§ Collected data entries:

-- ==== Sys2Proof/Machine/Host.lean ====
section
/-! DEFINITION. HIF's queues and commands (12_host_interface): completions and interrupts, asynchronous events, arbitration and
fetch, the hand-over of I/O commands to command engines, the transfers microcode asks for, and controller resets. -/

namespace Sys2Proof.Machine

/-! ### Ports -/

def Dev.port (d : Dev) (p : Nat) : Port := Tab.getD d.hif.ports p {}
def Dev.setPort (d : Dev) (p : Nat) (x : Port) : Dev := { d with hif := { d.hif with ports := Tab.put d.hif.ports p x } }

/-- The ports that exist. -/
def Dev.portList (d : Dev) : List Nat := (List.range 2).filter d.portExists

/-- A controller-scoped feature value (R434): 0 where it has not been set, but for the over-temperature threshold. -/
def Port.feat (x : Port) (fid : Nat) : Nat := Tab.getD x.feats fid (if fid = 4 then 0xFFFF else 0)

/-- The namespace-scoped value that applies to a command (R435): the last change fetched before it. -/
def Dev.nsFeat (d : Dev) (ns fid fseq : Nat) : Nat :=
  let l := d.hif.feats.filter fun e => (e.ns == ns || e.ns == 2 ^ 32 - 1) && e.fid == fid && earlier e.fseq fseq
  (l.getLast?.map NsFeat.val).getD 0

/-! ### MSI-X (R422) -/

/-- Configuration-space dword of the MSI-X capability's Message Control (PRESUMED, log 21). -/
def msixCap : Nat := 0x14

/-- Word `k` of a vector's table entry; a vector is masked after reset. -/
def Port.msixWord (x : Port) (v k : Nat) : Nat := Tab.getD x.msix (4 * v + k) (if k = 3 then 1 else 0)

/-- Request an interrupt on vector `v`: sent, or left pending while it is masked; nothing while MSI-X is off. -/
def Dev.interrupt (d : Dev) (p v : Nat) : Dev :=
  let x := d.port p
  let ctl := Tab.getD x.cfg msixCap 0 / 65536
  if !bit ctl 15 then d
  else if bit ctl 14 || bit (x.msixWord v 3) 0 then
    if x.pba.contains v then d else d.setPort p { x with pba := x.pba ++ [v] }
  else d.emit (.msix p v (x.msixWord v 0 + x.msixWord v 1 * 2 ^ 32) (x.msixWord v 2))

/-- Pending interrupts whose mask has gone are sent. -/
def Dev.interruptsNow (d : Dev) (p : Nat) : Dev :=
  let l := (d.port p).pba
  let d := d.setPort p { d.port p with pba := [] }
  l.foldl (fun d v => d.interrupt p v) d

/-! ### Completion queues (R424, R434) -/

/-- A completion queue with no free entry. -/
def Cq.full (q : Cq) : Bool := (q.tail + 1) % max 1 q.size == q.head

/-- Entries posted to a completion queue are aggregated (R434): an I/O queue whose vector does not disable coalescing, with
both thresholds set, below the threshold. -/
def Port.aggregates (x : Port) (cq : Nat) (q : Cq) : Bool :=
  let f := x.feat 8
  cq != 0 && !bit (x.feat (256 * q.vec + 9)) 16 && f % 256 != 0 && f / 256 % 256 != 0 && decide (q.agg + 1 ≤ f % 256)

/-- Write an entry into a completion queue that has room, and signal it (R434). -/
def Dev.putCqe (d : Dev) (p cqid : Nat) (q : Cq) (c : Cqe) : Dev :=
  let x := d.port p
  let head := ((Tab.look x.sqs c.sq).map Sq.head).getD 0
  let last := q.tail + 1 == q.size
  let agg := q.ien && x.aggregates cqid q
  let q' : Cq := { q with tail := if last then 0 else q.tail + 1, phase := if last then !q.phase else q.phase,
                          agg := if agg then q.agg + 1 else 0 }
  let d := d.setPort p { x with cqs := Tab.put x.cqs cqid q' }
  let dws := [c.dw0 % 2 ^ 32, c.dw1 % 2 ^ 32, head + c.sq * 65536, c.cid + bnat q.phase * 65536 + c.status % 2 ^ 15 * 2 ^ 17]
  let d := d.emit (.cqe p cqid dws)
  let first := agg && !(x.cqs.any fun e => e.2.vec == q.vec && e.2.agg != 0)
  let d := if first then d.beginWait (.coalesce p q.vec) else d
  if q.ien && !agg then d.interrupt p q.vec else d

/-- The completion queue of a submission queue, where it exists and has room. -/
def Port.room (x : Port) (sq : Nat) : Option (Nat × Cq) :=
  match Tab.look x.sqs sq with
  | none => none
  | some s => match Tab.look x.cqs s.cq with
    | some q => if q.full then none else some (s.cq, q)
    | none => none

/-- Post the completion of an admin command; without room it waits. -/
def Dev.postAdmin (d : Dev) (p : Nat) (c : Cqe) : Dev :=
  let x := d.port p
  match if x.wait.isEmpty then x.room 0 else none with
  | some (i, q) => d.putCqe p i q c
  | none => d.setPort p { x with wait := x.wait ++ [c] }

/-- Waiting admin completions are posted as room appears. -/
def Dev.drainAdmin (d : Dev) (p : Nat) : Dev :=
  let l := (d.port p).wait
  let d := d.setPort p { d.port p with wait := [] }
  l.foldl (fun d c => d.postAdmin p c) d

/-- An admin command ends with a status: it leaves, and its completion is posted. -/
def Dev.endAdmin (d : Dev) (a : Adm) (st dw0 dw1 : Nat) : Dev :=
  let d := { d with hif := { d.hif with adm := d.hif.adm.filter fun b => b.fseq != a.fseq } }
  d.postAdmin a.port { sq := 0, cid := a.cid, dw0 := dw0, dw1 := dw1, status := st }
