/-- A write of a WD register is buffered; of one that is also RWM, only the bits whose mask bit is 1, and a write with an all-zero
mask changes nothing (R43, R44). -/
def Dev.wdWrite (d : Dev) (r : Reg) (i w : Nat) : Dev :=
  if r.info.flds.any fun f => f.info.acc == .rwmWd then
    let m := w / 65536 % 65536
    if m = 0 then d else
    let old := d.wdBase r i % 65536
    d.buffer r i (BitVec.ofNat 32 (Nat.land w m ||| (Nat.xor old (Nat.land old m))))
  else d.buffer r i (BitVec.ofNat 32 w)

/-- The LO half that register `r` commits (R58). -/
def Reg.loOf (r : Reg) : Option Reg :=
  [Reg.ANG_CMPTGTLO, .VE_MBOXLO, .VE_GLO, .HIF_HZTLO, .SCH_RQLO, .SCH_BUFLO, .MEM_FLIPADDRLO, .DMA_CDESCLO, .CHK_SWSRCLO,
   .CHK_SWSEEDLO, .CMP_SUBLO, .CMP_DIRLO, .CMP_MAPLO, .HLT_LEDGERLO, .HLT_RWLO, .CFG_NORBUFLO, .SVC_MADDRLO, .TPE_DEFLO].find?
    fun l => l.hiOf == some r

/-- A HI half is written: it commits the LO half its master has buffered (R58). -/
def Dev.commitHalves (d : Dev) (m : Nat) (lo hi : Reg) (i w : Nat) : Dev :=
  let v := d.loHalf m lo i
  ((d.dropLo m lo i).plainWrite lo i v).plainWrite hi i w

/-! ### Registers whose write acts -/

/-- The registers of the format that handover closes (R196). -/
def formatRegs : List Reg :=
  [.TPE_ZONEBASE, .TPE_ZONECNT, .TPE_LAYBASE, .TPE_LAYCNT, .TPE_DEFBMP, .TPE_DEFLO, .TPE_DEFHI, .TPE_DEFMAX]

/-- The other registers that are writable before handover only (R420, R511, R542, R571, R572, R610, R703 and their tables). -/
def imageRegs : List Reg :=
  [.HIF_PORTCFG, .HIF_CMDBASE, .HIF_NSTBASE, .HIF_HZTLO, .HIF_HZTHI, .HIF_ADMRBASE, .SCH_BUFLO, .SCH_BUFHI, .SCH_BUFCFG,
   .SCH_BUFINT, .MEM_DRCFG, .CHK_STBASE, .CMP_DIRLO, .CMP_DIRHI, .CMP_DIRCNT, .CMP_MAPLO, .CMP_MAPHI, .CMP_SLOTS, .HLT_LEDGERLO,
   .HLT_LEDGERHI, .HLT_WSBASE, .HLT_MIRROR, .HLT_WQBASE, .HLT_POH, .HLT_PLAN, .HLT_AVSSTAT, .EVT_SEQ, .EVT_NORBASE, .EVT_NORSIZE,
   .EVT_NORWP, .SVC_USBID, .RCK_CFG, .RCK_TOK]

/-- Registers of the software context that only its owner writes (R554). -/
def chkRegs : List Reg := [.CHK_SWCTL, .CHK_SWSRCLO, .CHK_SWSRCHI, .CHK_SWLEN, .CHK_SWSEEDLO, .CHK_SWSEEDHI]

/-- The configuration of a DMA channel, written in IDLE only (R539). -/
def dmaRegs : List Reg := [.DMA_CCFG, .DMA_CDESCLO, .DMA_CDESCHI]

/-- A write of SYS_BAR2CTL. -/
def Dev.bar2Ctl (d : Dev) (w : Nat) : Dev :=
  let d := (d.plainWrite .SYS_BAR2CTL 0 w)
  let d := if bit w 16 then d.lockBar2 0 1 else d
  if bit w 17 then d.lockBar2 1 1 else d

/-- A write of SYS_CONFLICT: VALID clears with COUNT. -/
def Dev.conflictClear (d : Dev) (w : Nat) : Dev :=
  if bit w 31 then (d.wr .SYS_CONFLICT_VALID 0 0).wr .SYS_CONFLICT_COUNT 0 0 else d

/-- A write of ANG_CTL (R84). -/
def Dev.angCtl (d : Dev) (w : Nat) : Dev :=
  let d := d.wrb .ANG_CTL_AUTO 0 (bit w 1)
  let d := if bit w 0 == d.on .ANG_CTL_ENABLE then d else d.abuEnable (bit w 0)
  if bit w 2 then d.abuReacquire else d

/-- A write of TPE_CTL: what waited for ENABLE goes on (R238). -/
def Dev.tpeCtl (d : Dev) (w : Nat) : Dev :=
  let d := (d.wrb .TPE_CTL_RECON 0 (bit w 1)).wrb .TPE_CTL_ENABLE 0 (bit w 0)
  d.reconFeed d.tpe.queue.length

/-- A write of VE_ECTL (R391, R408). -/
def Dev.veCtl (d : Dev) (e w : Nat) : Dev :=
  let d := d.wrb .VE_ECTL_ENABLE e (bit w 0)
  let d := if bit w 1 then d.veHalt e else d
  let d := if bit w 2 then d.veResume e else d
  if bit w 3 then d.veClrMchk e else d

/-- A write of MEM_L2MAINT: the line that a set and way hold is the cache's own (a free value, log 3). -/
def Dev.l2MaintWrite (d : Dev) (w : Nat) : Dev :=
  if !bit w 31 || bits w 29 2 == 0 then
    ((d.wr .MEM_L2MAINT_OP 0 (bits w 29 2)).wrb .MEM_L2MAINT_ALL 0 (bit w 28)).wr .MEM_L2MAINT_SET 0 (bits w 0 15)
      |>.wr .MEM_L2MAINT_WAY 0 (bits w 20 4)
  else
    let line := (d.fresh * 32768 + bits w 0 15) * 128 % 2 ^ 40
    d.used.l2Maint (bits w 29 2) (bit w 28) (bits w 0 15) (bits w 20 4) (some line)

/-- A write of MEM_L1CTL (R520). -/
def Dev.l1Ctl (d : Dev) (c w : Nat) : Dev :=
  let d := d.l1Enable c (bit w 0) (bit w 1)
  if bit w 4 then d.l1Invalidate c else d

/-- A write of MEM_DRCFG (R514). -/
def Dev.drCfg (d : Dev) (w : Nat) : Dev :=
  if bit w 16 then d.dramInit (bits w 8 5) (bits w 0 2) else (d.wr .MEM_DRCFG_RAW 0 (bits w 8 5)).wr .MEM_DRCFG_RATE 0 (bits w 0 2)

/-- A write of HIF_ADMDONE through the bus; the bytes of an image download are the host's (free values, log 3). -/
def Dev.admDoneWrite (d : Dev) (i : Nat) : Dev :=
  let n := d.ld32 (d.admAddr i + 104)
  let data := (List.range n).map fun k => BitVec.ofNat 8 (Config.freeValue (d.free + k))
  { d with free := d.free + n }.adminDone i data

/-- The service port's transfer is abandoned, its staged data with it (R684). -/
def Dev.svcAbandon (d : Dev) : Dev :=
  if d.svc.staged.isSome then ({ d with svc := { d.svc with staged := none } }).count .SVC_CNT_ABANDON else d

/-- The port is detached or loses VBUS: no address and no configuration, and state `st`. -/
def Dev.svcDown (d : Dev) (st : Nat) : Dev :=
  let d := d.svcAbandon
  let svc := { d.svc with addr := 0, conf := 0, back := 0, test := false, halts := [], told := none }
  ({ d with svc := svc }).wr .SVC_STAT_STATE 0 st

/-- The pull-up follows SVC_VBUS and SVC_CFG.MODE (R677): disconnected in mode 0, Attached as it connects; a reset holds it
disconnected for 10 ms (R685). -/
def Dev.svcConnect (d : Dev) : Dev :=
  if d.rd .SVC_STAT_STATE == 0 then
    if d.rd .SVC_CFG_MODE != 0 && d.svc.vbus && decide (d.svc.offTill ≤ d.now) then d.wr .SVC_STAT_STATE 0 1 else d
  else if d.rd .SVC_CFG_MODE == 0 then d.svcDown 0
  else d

§ Work item: Starting at the first line of the data above, please restate word for word every line up to and including the one that holds "def Port.feat (x", and add nothing else.

§ Result of this exercise:
-- ==== Sys2Proof/Machine/Host.lean ====
section
/-! DEFINITION. HIF's queues and commands (12_host_interface): completions and interrupts, asynchronous events, arbitration and
fetch, the hand-over of I/O commands to command engines, the transfers microcode asks for, and controller resets. -/

namespace Sys2Proof.Machine

/-! ### Ports -/

def Dev.port (d : Dev) (p : Nat) : Port := Tab.getD d.hif.ports p {}
def Dev.setPort (d : Dev) (p : Nat) (x : Port) : Dev := { d with hif := { d.hif with ports := Tab.put d.hif.ports p x } }

/-- The ports that exist. -/
def Dev.portList (d : Dev) : List Nat := (List.range 2).filter d.portExists

/-- A controller-scoped feature value (R434): 0 where it has not been set, but for the over-temperature threshold. -/
def Port.feat (x : Port) (fid : Nat) : Nat := Tab.getD x.feats fid (if fid = 4 then 0xFFFF else 0)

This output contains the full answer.